* [Task description]: Produce the records below again, word for word, but stop after the line that contains "if rdN b 1 1 < 128 then".

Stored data
/-- REF_XCHECK_DONE with the deviations of AB, AC and BC in units of 10⁻⁹. -/
def execRefXcheckDone (ab ac bc : Nat) (s : State) : Host.Outcome State Fault Refusal :=
  liveA s (refXcheckDone ab ac bc)

/-- REF_FAILED_CLEAR: a write of PMC_REF_STATUS. -/
def execRefFailedClear (_p : Path) (w : Word) (s : State) : Host.Outcome State Fault Refusal := live s (refFailedClear w)

/-- DAC_READBACK_DONE with the converted value before saturation. -/
def execDacReadbackDone (c : CmpIx) (x : Int) (s : State) : Host.Outcome State Fault Refusal :=
  live s (dacReadbackDone c.val x)

/-- ANA_OK_CHANGE. -/
def execAnaOkChange (ok : Bool) (s : State) : Host.Outcome State Fault Refusal := liveA s (anaOkChange ok)

end Sys2Proof.Machine
end

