/-- The MASTER record of a hosted membership (R124): the last RAW record unless its SEQ went out before. -/
def State.masterOut (s : State) (i : Nat) (h : Hdr) : List Byte × State :=
  let herd := leBytes 1 (s.get (F.NET_HERDi_CFG_HERD i))
  let epoch := leBytes 2 (s.get (F.NET_HERDi_STATUS_BW_EPOCH i))
  let raw := ((s.herds.toList[i]?).map (·.raw)).getD []
  let last := ((s.herds.toList[i]?).map (·.rawSeq)).getD none
  let seq := rdN raw 1 1 % 16
  if raw = [] ∨ last = some seq then
    (herd ++ leBytes 1 (128 + h.cycleNo % 16) ++ epoch ++ List.replicate 20 0, s)
  else
    (herd ++ leBytes 1 (128 + 64 + h.cycleNo % 16) ++ epoch ++ raw.drop 4, s.modHerd i fun x => { x with rawSeq := some seq })

/-- One record passes: the source node writes RAW, the Bellwether MASTER (R320). -/
def recordOut (h : Hdr) (b : List Byte) (s : State) : List Byte × State :=
  let ms := s.membersOf (rdN b 0 1)
  if rdN b 1 1 < 128 then
    match ms.find? fun i => decide (s.get (F.NET_HERDi_SRC_KIND i) ≠ 0 ∧ s.get (F.NET_HERDi_SRC_NODE i) = s.node) with
    | some i => (s.rawRecord i h, s)
    | none => (b, s)
  else
    match ms.find? s.hosting with
    | some i => s.masterOut i h
    | none => (b, s)

/-- The records of a segment in order. -/
def recordsOut (h : Hdr) : List (List Byte) → State → List Byte × State
  | [], s => ([], s)
  | b :: l, s =>
    let r := recordOut h b s
    let t := recordsOut h l r.2
    (r.1 ++ t.1, t.2)

/-- The ENUM entry of this node (Table 13.10) with arrival port `q`. -/
def State.enumEntry (s : State) (q : Nat) : List Byte :=
  let ports := (List.range 3).foldl (fun m p => m + 2 ^ p * b2n (decide (s.portState p = 4 ∨ s.portState p = 5))) 0
  let hint := if s.numbered then 32768 + s.node else match s.net.hint with
    | some n => 32768 + n
    | none => 0
  leBytes 1 (128 + 16 * q + ports) ++ leBytes 1 (s.get (F.NETp_STATUS_LINK_VER q)) ++ leBytes 2 hint ++ leBytes 8 s.serial ++
    leBytes 1 3 ++ leBytes 1 (s.get F.NET_CFG_PRIO) ++ leBytes 2 0

/-- Fill the first free entry of a segment: its bytes and the index filled. -/
def fillEnum (e : List Byte) : List (List Byte) → Nat → List Byte × Option Nat
  | [], _ => ([], none)
  | b :: l, i =>
    if rdN b 0 1 < 128 then (e ++ l.flatten, some i)
    else
      let t := fillEnum e l (i + 1)
      (b ++ t.1, t.2)

/-- A role epoch advances, from 0xFFFF to 1 (R332). -/
def nextEpoch (e : Nat) : Nat := if e = 65535 then 1 else e + 1

/-- Set the role code of an endpoint; a change advances its epoch. -/
def State.roleSet (s : State) (ep code : Nat) : State :=
  let w := (s.role ep).toNat
  if w / 65536 = code then s else s.setRole ep (BitVec.ofNat 32 (code * 65536 + nextEpoch (w % 65536)))

/-- A number other than the hint (R330): every role is UNASSIGNED and every role epoch advances. -/
def State.renumbered (s : State) : State :=
  let s1 := (List.range 256).foldl (fun s e =>
    if endpointOk e then s.setRole e (BitVec.ofNat 32 (nextEpoch ((s.role e).toNat % 65536))) else s) s
  (s1.queueRecord 17).raise (evNet 5)

/-- The node's entry of an ASSIGN cycle (R328, Table 13.11). -/
def State.takeAssign (s : State) (topo e : Nat) : State :=
  if e < 2 ^ 31 then s.put F.NET_NODE_NUMBERED 0
  else
    let n := e % 4096
    let held := if s.numbered then some s.node else s.net.hint
    let s1 := ((s.put F.NET_NODE_NODE n).put F.NET_NODE_NUMBERED 1).put F.NET_RING_TOPO_EPOCH topo
    let s2 := s1.modNet fun x => { x with slot := e / 4096 % 4096, hint := some n }
    if held = some n then s2 else (s2.renumbered).queueRecord 16

/-- The (slot, node) pairs of ASSIGN entries. -/
def assignPairs (b : List Byte) : List (Nat × Nat) :=
  ((List.range (b.length / 4)).map fun i => rdN b (4 * i) 4).filterMap fun e =>
    if 2 ^ 31 ≤ e then some (e / 4096 % 4096, e % 4096) else none

/-- One segment of a first pass as it leaves the node; `own`: the root sends it. -/
def passSeg (h : Hdr) (proc mism own : Bool) (q : PortIx) (g : Seg) (w : PassWork) : PassWork × Seg :=
  let s := w.s
  match g.typ with
  | 2 =>
    let n := g.body.length / 36
    let i := s.net.slot - w.slots
    let w1 := { w with slots := w.slots + n }
    if proc ∧ w.slots ≤ s.net.slot ∧ i < n then
      let b := slice g.body (36 * i) 36
      let g1 := { g with body := putBytes g.body (36 * i) (s.writeSlot mism b) }
      let s1 := { s with log := { s.log with raised := if mism then s.log.raised else 0 } }
      let s2 := if g.st = .good ∧ !mism then
          s1.modNet fun x =>
            { x with cmd := allWords (b.take 16), cmdCycle := h.cycleNo, cmdAt := s1.now + s1.sub, cmdNew := true }
        else s1
      ({ w1 with s := s2 }, g1)
    else (w1, g)
  | 3 =>
    if proc then
      let r := recordsOut h (piecesOf 24 (g.body.length / 24) g.body) s
      ({ w with s := if g.st = .good then r.2.takeRecords r.1 else r.2 }, { g with body := r.1 })
    else ({ w with s := if g.st = .good then s.takeRecords g.body else s }, g)
  | 4 =>
    if proc then
      let r := mailSlots h (piecesOf 64 (g.body.length / 64) g.body) { w with inbox := [] }
      let s1 := if g.st = .good then r.1.inbox.foldl (fun s m => s.receive q m) r.1.s else r.1.s
      ({ r.1 with s := s1, inbox := [] }, { g with body := r.2 })
    else (w, g)
  | 0x11 =>
    let n := g.body.length / 16
    let w1 := { w with ents := w.ents + n }
    if w.filled then (w1, g)
    else
      match fillEnum (s.enumEntry q.val) (piecesOf 16 n g.body) 0 with
      | (b, some i) =>
        ({ w1 with filled := true, s := s.modNet fun x => { x with enumPos := some (w.ents + i, h.topo) } }, { g with body := b })
      | (_, none) => (w1, g)
  | 0x12 =>
    let n := g.body.length / 4
    let w1 := { w with ents := w.ents + n }
    if g.st ≠ .good then (w1, g)
    else
      let pairs := assignPairs g.body
      let s1 := s.modNet fun x => { x with nodes := (if w.ents = 0 then [] else x.nodes) ++ pairs }
      (match s.net.enumPos with
       | some (p, t) =>
         if t = h.topo ∧ w.ents ≤ p ∧ p < w.ents + n then
           ({ w1 with s := s1.takeAssign h.topo (rdN g.body (4 * (p - w.ents)) 4) }, g)
         else ({ w1 with s := s1 }, g)
       | none => ({ w1 with s := s1 }, g))
  | 5 =>
    if g.body.length ≠ 16 then (w, g)
    else
      let b1 := if proc ∧ !own then putBytes g.body 4 (leBytes 2 (rdN g.body 4 2 + 1)) else g.body
      let b2 := if own then b1 else s.markFaults (s.markWrap q.val b1)
      let b3 := if h.nodes = 0 ∧ !w.filled then putBytes b2 12 (leBytes 2 (rdN b2 12 2 ||| 2)) else b2
      ({ w with goose := if g.st = .good then some g.body else w.goose }, { g with body := b3 })
  | _ => (w, g)

/-! ## Goose supervision (R358) -/

/-- Supervision of a processed pass by the GOOSE body it brought. -/
def State.supervise (s : State) (h : Hdr) (goose : Option (List Byte)) : State :=
  let life := goose.map fun b => rdN b 15 1
  let good := match goose, life with
    | some b, some l =>
      decide (rdN b 0 4 = h.cycleNo) && (match s.net.life with
        | some p => decide (l = (p + 1) % 256)
        | none => true)
    | _, _ => false
  let s1 := s.modNet fun n =>
    if good then { n with life := life, misses := 0, goods := n.goods + 1 }
    else { n with life := life, misses := n.misses + 1, goods := 0 }
  let s2 := if 2 ≤ s1.net.goods then s1.put F.NET_RING_SUP_LOST 0 else s1
  match goose with
  | some b => if rdN b 14 1 / 128 = 1 then s2.supStops else s2
  | none => s2

/-! ## Network time (R344, R345, R348) -/

/-- Shift local network time by `d` half ns. -/
def State.shiftTime (s : State) (d : Int) : State :=
  s.modNet fun n => { n with timeH := ((n.timeH : Int) + d).toNat }

/-- A new time epoch: the local time steps, the timed commands of the old epoch are dropped (R131, R348). -/
def State.takeEpoch (s : State) (epoch : Nat) (d : Int) : State :=
  let s1 := ((s.shiftTime d).put F.NET_TIME_STATUS_EPOCH epoch).modNet fun n => { n with stepped := true }
  ((s1.raise (evNet 2)).logEntry 4 0 2 (BitVec.ofInt 32 (satS 32 (truncDiv d 2000000)))).dropAllSlots

/-- Bring the frame starts onto CYCLE_TIME + j × T before the lock (R345). -/
def State.alignFrames (s : State) (h : Hdr) : State :=
  let t := 5 * s.period
  s.modNet fun n => { n with shift := (((2 * h.time : Int) - n.timeH) % (t : Int)).toNat }

/-- The servo of a processed pass on a port with OFFSET_VALID; `hdrH` half ns from the frame start to the start delimiter
of the HEADER. -/
def State.servo (s : State) (q : Nat) (h : Hdr) (hdrH : Int) : State :=
  let e := (s.net.timeH : Int) + hdrH - 2 * ((h.time : Int) + s.get (F.NETp_OFFSET_OFFSET q))
  let s0 := (s.put F.NET_TIME_STATUS_HOLDOVER 0).putS F.NET_TIME_ERR_ERR (satS 32 (convDiv e 2))
  if h.epoch ≠ s.get F.NET_TIME_STATUS_EPOCH then (s0.takeEpoch h.epoch (-e)).alignFrames h
  else if s.locked then (if 2000 < e.natAbs then s0.loseLock else s0)
  else if !s.net.stepped then
    ((s0.shiftTime (-e)).modNet fun n => { n with stepped := true, lock := 0 }).alignFrames h
  else
    let t := 5 * s.period
    let r := (((s.net.timeH : Int) - 2 * h.time) % (t : Int)).toNat
    let good := decide (e.natAbs ≤ 200 ∧ (r ≤ 200 ∨ t ≤ r + 200))
    let k := if good then s.net.lock + 1 else 0
    let s1 := (s0.alignFrames h).modNet fun n => { n with lock := k }
    if 8 ≤ k then ((s1.put F.NET_TIME_STATUS_LOCKED 1).modNet fun n => { n with shift := 0 }).raise (evNet 0) else s1

/-! ## The first pass -/

/-- FEATURES and RING_VER of a HEADER (R357). -/
def State.takeFeatures (s : State) (h : Hdr) : State :=
  let f := if h.ver = 1 then 0 else h.features
  let s1 := s.put F.NET_RING_RING_VER h.ver
  if f = s.get F.NET_RING_FEATURES then s1 else (s1.put F.NET_RING_FEATURES f).raise (evNet 9)

/-- A membership at the start of a cycle: the cycles before it without a record; `gap` cycles passed unseen. -/
def Herd.newCycle (x : Herd) (gap : Nat) : Herd :=
  { x with missed := Nat.min 255 ((if x.seen then 0 else x.missed + 1) + gap), seen := false }

/-- The HEADER of a new cycle arrives on port `q` (R333, R334, R336, R343). -/
def State.newCycle (s : State) (q : Nat) (h : Hdr) : State :=
  let s1 := match s.net.reopen with
    | some p => if s.portState p = 4 then s.setPort p 5 else s
    | none => s
  let gap := match s1.net.cycle with
    | some c => (h.cycleNo + 2 ^ 32 - c) % 2 ^ 32 - 1
    | none => 0
  let s2 := if s1.net.arrival ≠ none ∧ s1.net.arrival ≠ some q then s1.put (F.NETp_STATUS_OFFSET_VALID q) 0 else s1
  let s3 := (List.range 3).foldl (fun s p => s.modNp p fun x => { x with errPrev := x.errNow, errNow := false }) s2
  let s4 := { s3 with herds := s3.herds.map fun x => Herd.newCycle x gap }
  let reopen := match h.reopen with
    | some (n, p) => if s4.numbered ∧ n = s4.node then some p else none
    | none => none
  let s5 := s4.modNet fun n =>
    { n with cycle := some h.cycleNo, cycleTime := h.time, sentOn := [], arrival := some q, reopen := reopen, root := some h.root,
             rootPrio := h.prio, headerAt := s4.now + s4.sub, errPass := false, loopPass := false,
             life := if gap = 0 then n.life else none }
  ((s5.put F.NET_RING_ISOLATED 0).putB F.NET_RING_WRAPPED (!(s5.wrapPorts q).isEmpty)).takeFeatures h

/-- Does the node process the pass (R326)? -/
def State.processes (s : State) (h : Hdr) : Bool :=
  s.numbered && decide (h.topo = s.get F.NET_RING_TOPO_EPOCH) && decide (s.net.slot < h.nodes)

/-- Is CYCLE_LEN no whole multiple of the frame period (R326)? -/
def State.mismatch (s : State) (h : Hdr) : Bool := decide (2 * h.len % (5 * s.period) ≠ 0)

/-- The STOP of a propagating membership goes to its herd, the member axes of this device included (R123). -/
def State.sendPropagated (s : State) : State :=
  let s1 := (List.range 16).foldl (fun s i =>
    if s.flag (F.NET_HERDi_CFG_ENABLE i) ∧ s.flag (F.NET_HERDi_CFG_PROPAGATE i) ∧
        (s.herdAxes i).any (fun n => (s.ax n).propagate) then
      let herd := s.get (F.NET_HERDi_CFG_HERD i)
      let m := newMbx 1 (2 ^ 22 + herd) ((s.role (0xB0 + i)).toNat % 65536) 0
        (leBytes 1 2 ++ leBytes 1 1 ++ leBytes 2 (R.MOTn_CMD 0) ++ leBytes 4 3)
      (herdStop herd s).modNet fun n => { n with prio := n.prio ++ [m] }
    else s) s
  { s1 with axes := s1.axes.map fun a => { a with propagate := false } }

/-- Remote member axes of the herds of this node that reported READY in the previous cycle (R132): (herd, count). -/
def State.takeReady (s : State) (l : List (Nat × Nat)) : State :=
  (List.range 16).foldl (fun s i =>
    s.modHerd i fun x =>
      { x with ready := ((l.find? fun e => decide (e.1 = s.get (F.NET_HERDi_CFG_HERD i))).map (·.2)).getD 0 }) s

/-- What a processed HEADER brings before the frame's other segments (R326, R344, R348). -/
def State.beginPass (s : State) (q : Nat) (h : Hdr) (hdrH : Int) (ready : List (Nat × Nat)) : State :=
  let same := decide (h.epoch = s.get F.NET_TIME_STATUS_EPOCH)
  let s1 := (s.put F.NET_CYCLE_LEN h.len).modNet fun n => { n with passAt := s.now + s.sub, recOk := same }
  let s2 := if s1.flag (F.NETp_STATUS_OFFSET_VALID q) then s1.servo q h hdrH
    else if !same then (s1.takeEpoch h.epoch (2 * ((h.time : Int) + s1.get (F.NETp_OFFSET_OFFSET q)) - hdrH - s1.net.timeH))
    else s1
  (s2.takeReady ready).sendPropagated

/-- The segments after the HEADER. -/
def passSegs (h : Hdr) (proc mism : Bool) (q : PortIx) : List (List Byte) → PassWork → PassWork
  | [], w => w
  | b :: l, w =>
    let g := parseSeg b
    if !w.s.isOpen q.val then w
    else
      let r := passSeg h proc mism false q g w
      let s1 := r.1.s.forward q.val r.2
      let s2 := if g.typ = 5 then s1.countWraps q.val else s1
      passSegs h proc mism q l { r.1 with s := s2.countSeg q.val g }

/-- A work item at its start. -/
def startWork (s : State) : PassWork :=
  { s := s, slots := 0, mails := 0, ents := 0, credit := s.get F.NET_MBX_CFG_CREDIT, inbox := [], filled := false, goose := none }

/-- A root that hears a better root yields at its next cycle (R337). -/
def State.yieldTo (s : State) (h : Hdr) : State :=
  let prio := s.get F.NET_CFG_PRIO
  if s.rootHere ∧ (h.prio, h.root) ≠ (prio, s.node) ∧ (prio < h.prio ∨ (h.prio = prio ∧ h.root < s.node)) then
    s.modNet fun n => { n with rs := { n.rs with yield := true } }
  else s

/-- A pass of whole segments that the node only forwards. -/
def passAll (q : Nat) (l : List (List Byte)) (s : State) : State := l.foldl (fun s b => segmentReceived q b s) s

* [Your solution]:
/-- REF_XCHECK_DONE with the deviations of AB, AC and BC in units of 10⁻⁹. -/
def execRefXcheckDone (ab ac bc : Nat) (s : State) : Host.Outcome State Fault Refusal :=
  liveA s (refXcheckDone ab ac bc)

/-- REF_FAILED_CLEAR: a write of PMC_REF_STATUS. -/
def execRefFailedClear (_p : Path) (w : Word) (s : State) : Host.Outcome State Fault Refusal := live s (refFailedClear w)

/-- DAC_READBACK_DONE with the converted value before saturation. -/
def execDacReadbackDone (c : CmpIx) (x : Int) (s : State) : Host.Outcome State Fault Refusal :=
  live s (dacReadbackDone c.val x)

/-- ANA_OK_CHANGE. -/
def execAnaOkChange (ok : Bool) (s : State) : Host.Outcome State Fault Refusal := liveA s (anaOkChange ok)

end Sys2Proof.Machine
end

/-- The MASTER record of a hosted membership (R124): the last RAW record unless its SEQ went out before. -/
def State.masterOut (s : State) (i : Nat) (h : Hdr) : List Byte × State :=
  let herd := leBytes 1 (s.get (F.NET_HERDi_CFG_HERD i))
  let epoch := leBytes 2 (s.get (F.NET_HERDi_STATUS_BW_EPOCH i))
  let raw := ((s.herds.toList[i]?).map (·.raw)).getD []
  let last := ((s.herds.toList[i]?).map (·.rawSeq)).getD none
  let seq := rdN raw 1 1 % 16
  if raw = [] ∨ last = some seq then
    (herd ++ leBytes 1 (128 + h.cycleNo % 16) ++ epoch ++ List.replicate 20 0, s)
  else
    (herd ++ leBytes 1 (128 + 64 + h.cycleNo % 16) ++ epoch ++ raw.drop 4, s.modHerd i fun x => { x with rawSeq := some seq })

/-- One record passes: the source node writes RAW, the Bellwether MASTER (R320). -/
def recordOut (h : Hdr) (b : List Byte) (s : State) : List Byte × State :=
  let ms := s.membersOf (rdN b 0 1)
  if rdN b 1 1 < 128 then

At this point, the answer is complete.